Content starts
-- ==== Sys2Proof/Machine/LegalOps.lean ====
section
/-! DEFINITION. MET's shared operations over the legal partition (10): the log, checkpoints, session
records, tamper records and the legal partition fault. -/

namespace Sys2Proof.Machine

/-- MET's working state changed. -/
def modBill (f : Bill → Bill) (s : State) : State := { s with bill := f s.bill }

/-- Legal MRAM changed. -/
def modLegal (f : Legal → Legal) (s : State) : State := { s with legal := f s.legal }

/-- A log entry put among those that wait, in the order of LIFE, then of learning (10 R370). -/
def insertEntry (e : LogEntry) : List LogEntry → List LogEntry
  | [] => [e]
  | x :: xs => if x.life.toNat ≤ e.life.toNat then x :: insertEntry e xs else e :: x :: xs

/-- The oldest waiting entry written into the ring under the next number (10 R368): the newest 16,128
stay readable. -/
def writeOldest (s : State) : State :=
  match s.bill.logWait with
  | [] => s
  | e :: rest =>
    { s with
      bill := { s.bill with logWait := rest }
      legal := { s.legal with
        log := ({ e with number := s.legal.nextEntry } :: s.legal.log).take 16128
        nextEntry := s.legal.nextEntry + 1 } }

/-- An entry put among those that wait (10 R369, R370); 64 entries may wait (Table 10.7). -/
def putEntry (e : LogEntry) (s : State) : State :=
  let t := if s.bill.logWait.length < 64 then s else writeOldest s
  { t with bill := { t.bill with logWait := insertEntry e t.bill.logWait } }

/-- An entry of the legal event log at a LIFE and EPOCH of its own (10 R369, R370). -/
def logAt (kind subject : Nat) (data : Bytes) (life : Life) (epoch : BitVec 16) (continued : Bool)
    (s : State) : State :=
  putEntry {
    kind := BitVec.ofNat 16 kind, epoch, life, rtc := s.time.rtcSec, rtcValid := s.time.valid
    continued, subject := BitVec.ofNat 8 subject, data := padTo 10 data } s

/-- An entry of the legal event log now (10 R369). -/
def log (kind subject : Nat) (data : Bytes) (s : State) : State :=
  logAt kind subject data s.time.life s.legal.epoch false s

/-- The subject of an entry without one (10 Table 10.3). -/
def noSubject : Nat := 0xFF

/-- MET's legal state copied into legal MRAM (10 R363). (log 65, DEDUCED) -/
def checkpoint (s : State) : State :=
  { s with legal := { s.legal with cp := {
      life := s.time.life, regs := s.bill.regs, demand := s.bill.demand, tariff := s.bill.tariff
      table := s.bill.table, nextTable := s.bill.nextTable, remote := s.bill.remote
      held := s.bill.held, coef := s.met.coef, running := s.bill.running } } }

/-- Active total over all tariffs of a register set, in µWh. -/
def activeTotal (v : Vector TariffRegs 8) (exp : Bool) : Nat :=
  v.toList.foldl (fun n r => n + (if exp then r.exp.active else r.imp.active)) 0

/-- The register set of an outlet. -/
def outletRegs (s : State) (o : Outlet) : Vector TariffRegs 8 :=
  match o with
  | .a => s.bill.regs.a
  | .b => s.bill.regs.b

/-- A reading of a record now (10 R374). -/
def takeReading (kind : ReadingKind) (o : Outlet) (r : Record) (s : State) : Reading :=
  { kind, rtc := s.time.rtcSec, sub := s.time.rtcSub, sync := s.time.valid && !s.time.holdover
    imp := activeTotal (outletRegs s o) false, exp := activeTotal (outletRegs s o) true
    bidirectional := r.bidirectional, tamper := !s.bill.tamper.isEmpty, stepped := r.stepped, gap := r.gap }

/-- The running record of an outlet changed. -/
def modRecord (o : Outlet) (f : Record → Record) (s : State) : State :=
  modBill (fun b => { b with running := b.running.modify o (Option.map f) }) s

/-- A record opened with its begin reading (10 R371, 09 Table 9.11), for a billed session that has none
yet. No record is opened under a legal partition fault (09 R343). -/
def openRecord (o : Outlet) (s : State) : State :=
  let x := s.veh.out.get o
  if !x.billed || s.legal.fault.isSome || (s.bill.running.get o).isSome then s
  else
    let r : Record := {
      number := s.legal.nextRecord, outlet := o, session := x.id, idKind := x.idKind
      identity := x.identity, idSource := x.idSource, readings := [], bidirectional := x.bidir }
    let r := { r with readings := [takeReading .beginR o r s] }
    s |> modLegal (fun l => { l with nextRecord := l.nextRecord + 1 })
      |> modBill (fun b => { b with running := b.running.modify o (fun _ => some r) })
      |> checkpoint

/-- The number of readable closed records (10 R376). -/
def recordsKept : Nat := 632

/-- A record closed with its end reading and put among the closed ones, which wait for their signature
(10 R371); an overwritten record is logged first (R376). -/
def storeRecord (r : Record) (s : State) : State :=
  s |> ifDo (decide (recordsKept ≤ s.legal.records.length))
        (log 0x0061 noSubject (u32 ((s.legal.records.getLast?.map Record.number).getD 0)))
    |> modLegal (fun l => { l with records := ({ r with closed := true } :: l.records).take recordsKept })

/-- The running record of an outlet closed by an end reading of a kind (10 R371, R374). -/
def closeRecord (o : Outlet) (kind : ReadingKind) (s : State) : State :=
  match s.bill.running.get o with
  | none => s
  | some r =>
    s |> modBill (fun b => { b with running := b.running.modify o (fun _ => none) })
      |> storeRecord { r with readings := r.readings ++ [takeReading kind o r s] }
      |> checkpoint

/-- The end reading of the running record falls due (09 Table 9.11); the first kind given holds. -/
def endRecord (o : Outlet) (kind : ReadingKind) (s : State) : State :=
  modRecord o (fun r => { r with ending := some (r.ending.getD kind) }) s

/-- A tariff-change reading in every running record, at most 10 each (10 R374). -/
def tariffReadings (s : State) : State :=
  forEach Outlet.all (fun o s => modRecord o (fun r =>
    if r.ending.isNone && decide (r.changes < 10) then
      { r with changes := r.changes + 1, readings := r.readings ++ [takeReading .tariff o r s] }
    else r) s) s

/-- The legal partition fault declared with its cause (01 R56, 10 Table 10.4), once. (log 59, DEDUCED) -/
def declareFault (cause : Nat) (s : State) : State :=
  if s.legal.fault.isSome then s
  else s |> modLegal (fun l => { l with fault := some cause })
    |> log 0x0051 noSubject (u8 cause)
    |> changeState (fun h => { h with legalFault := true })

/-- A tamper record opened (10 R366): a log entry at the LIFE of the event, the event, and the open
kind. -/
def openTamper (kind subject : Nat) (life : Life) (epoch : BitVec 16) (s : State) : State :=
  s |> logAt (0x0040 + kind) subject (u8 1) life epoch false
    |> modBill (fun b => { b with tamper := b.tamper ++ [(kind, BitVec.ofNat 8 subject)] })
    |> raise .tamper (u8 kind ++ u8 1 ++ u16 0 ++ u64 life.toNat)

/-- A tamper record closed (10 R366). -/
def closeTamper (kind subject : Nat) (life : Life) (epoch : BitVec 16) (s : State) : State :=
  s |> logAt (0x0040 + kind) subject (u8 0) life epoch false
    |> modBill (fun b => { b with tamper := b.tamper.filter (fun t => t != (kind, BitVec.ofNat 8 subject)) })
    |> raise .tamper (u8 kind ++ u8 0 ++ u16 0 ++ u64 life.toNat)

/-! ### The OCMF text of a record (10 R372 to R375; log 19, DESIGN CHOICE) -/

/-- A byte string in quotation marks. -/
def quoted (b : Bytes) : Bytes := 0x22 :: b ++ [0x22]

/-- A field of a JSON object. -/
def field (name : String) (v : Bytes) : Bytes := quoted (str name) ++ str ":" ++ v

/-- A JSON object, and a JSON array. -/
def object (fs : List Bytes) : Bytes := 0x7B :: joinWith 0x2C fs ++ [0x7D]
def array (es : List Bytes) : Bytes := 0x5B :: joinWith 0x2C es ++ [0x5D]

/-- A register in kWh with three decimals, truncated to the watt-hour (10 R374). -/
def kwh (microWh : Nat) : Bytes :=
  let wh := microWh / 1000000
  dec (wh / 1000) ++ str "." ++ digits 3 (wh % 1000)

/-- A text of an identity is carried as it stands up to 64 characters, a binary one up to 32 bytes in
upper-case hex, any longer one as the hex of its SHA-256 (10 R373). -/
def identityText (kind : Nat) (b : Bytes) : Bytes × Bool :=
  if kind = 1 then (if b.length ≤ 32 then (hexBytes b, false) else (hexBytes (sha256 b), true))
  else if b.length ≤ 64 then (b, false) else (hexBytes (sha256 b), true)

/-- The letter of a reading's kind (10 R374). -/
def readingLetter : ReadingKind → String
  | .beginR => "B"
  | .tariff => "T"
  | .normal => "E"
  | .requested => "R"
  | .fault => "A"
  | .power => "P"

/-- One reading of a direction (10 R374). -/
def readingText (dc exp : Bool) (r : Reading) : Bytes :=
  object [
    field "TM" (quoted (dateText r.rtc.toNat r.sub.toNat ++ str (if r.sync then " S" else " I"))),
    field "TX" (quoted (str (readingLetter r.kind))),
    field "RV" (kwh (if exp then r.exp else r.imp)),
    field "RI" (quoted (str (if exp then "1-b:2.8.0" else "1-b:1.8.0"))),
    field "RU" (quoted (str "kWh")),
    field "RT" (quoted (str (if dc then "DC" else "AC"))),
    field "EF" (quoted (str ((if r.stepped then "t" else "") ++ (if r.gap then "E" else "")))),
    field "ST" (quoted (str (if r.tamper then "T" else "G")))]

/-- The ordering code (02 R66, R68). -/
def orderingCode (f : Fab) : String :=
  (match f.variant with
    | .ad => "RNT48-AD"
    | .dd => "RNT48-DD"
    | .aa => "RNT48-AA") ++ (if f.minusE then "-E" else "")

/-- The device identity in hexadecimal. -/
def deviceHex (f : Fab) : Bytes := hexUpper f.deviceId.toNat 16

/-- The cable resistance of the outlet's profile in mΩ with three decimals (10 Table 10.5). -/
def cableText (f : Fab) (o : Outlet) : Bytes :=
  let rc := (match o with | .a => f.profile.sel.a | .b => f.profile.sel.b).rcUohm
  dec (rc / 1000) ++ str "." ++ digits 3 (rc % 1000)

/-- The payload object of a record (10 Table 10.5). -/
def payloadText (f : Fab) (r : Record) : Bytes :=
  let dc := f.isDc r.outlet
  let id := identityText r.idKind r.identity
  object (
    [field "FV" (quoted (str "1.0")), field "GI" (quoted (str "ISKECO RINARNA T48")),
     field "GS" (quoted (deviceHex f)), field "GV" (quoted (str "4." ++ dec Config.appMinor.val)),
     field "PG" (quoted (str "T" ++ dec r.number)), field "MV" (quoted (str "ISKECO")),
     field "MM" (quoted (str (orderingCode f))), field "MS" (quoted (deviceHex f)),
     field "MF" (quoted (str "LM2.1")), field "IS" (str (if r.idKind = 0 then "false" else "true")),
     field "IL" (Config.ocmfLevel r.idKind r.idSource), field "IF" (Config.ocmfFlags r.idKind r.idSource id.2),
     field "IT" (Config.ocmfType r.idKind r.idSource), field "ID" (quoted id.1),
     field "CT" (quoted (str "EVSE")), field "CI" (quoted (str (match r.outlet with | .a => "A" | .b => "B")))] ++
    (if dc then [field "LC" (object [field "LN" (quoted (str "cable")), field "LR" (cableText f r.outlet),
        field "LU" (quoted (str "mOhm"))])] else []) ++
    [field "RD" (array (r.readings.flatMap (fun x =>
      if r.bidirectional then [readingText dc false x, readingText dc true x] else [readingText dc false x])))])

/-- The whole record with its signature, or with an empty signature object (10 R375, R385). -/
def recordText (f : Fab) (r : Record) (signature : Option Bytes) : Bytes :=
  str "OCMF|" ++ payloadText f r ++ str "|" ++
    (match signature with
      | some sig => object [field "SA" (quoted (str "ECDSA-secp256r1-SHA256")), field "SE" (quoted (str "hex")),
          field "SM" (quoted (str "application/x-der")), field "SD" (quoted (hexBytes sig))]
      | none => object [])

/-- The energy of a closed record in Wh. -/
def recordWh (r : Record) : Nat :=
  match r.readings.head?, r.readings.getLast? with
  | some a, some b => (b.imp - a.imp) / 1000000
  | _, _ => 0

end Sys2Proof.Machine
end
Content ends
TASK ::
Starting at the line with "set, in µWh. -/" and ending at the line with "yet. No record", print each line of the listing above exactly, with no other lines.

OUTPUT BELOW ::
/-- Active total over all tariffs of a register set, in µWh. -/
def activeTotal (v : Vector TariffRegs 8) (exp : Bool) : Nat :=
  v.toList.foldl (fun n r => n + (if exp then r.exp.active else r.imp.active)) 0

/-- The register set of an outlet. -/
def outletRegs (s : State) (o : Outlet) : Vector TariffRegs 8 :=
  match o with
  | .a => s.bill.regs.a
  | .b => s.bill.regs.b

/-- A reading of a record now (10 R374). -/
def takeReading (kind : ReadingKind) (o : Outlet) (r : Record) (s : State) : Reading :=
  { kind, rtc := s.time.rtcSec, sub := s.time.rtcSub, sync := s.time.valid && !s.time.holdover
    imp := activeTotal (outletRegs s o) false, exp := activeTotal (outletRegs s o) true
    bidirectional := r.bidirectional, tamper := !s.bill.tamper.isEmpty, stepped := r.stepped, gap := r.gap }

/-- The running record of an outlet changed. -/
def modRecord (o : Outlet) (f : Record → Record) (s : State) : State :=
  modBill (fun b => { b with running := b.running.modify o (Option.map f) }) s

/-- A record opened with its begin reading (10 R371, 09 Table 9.11), for a billed session that has none
yet. No record is opened under a legal partition fault (09 R343). -/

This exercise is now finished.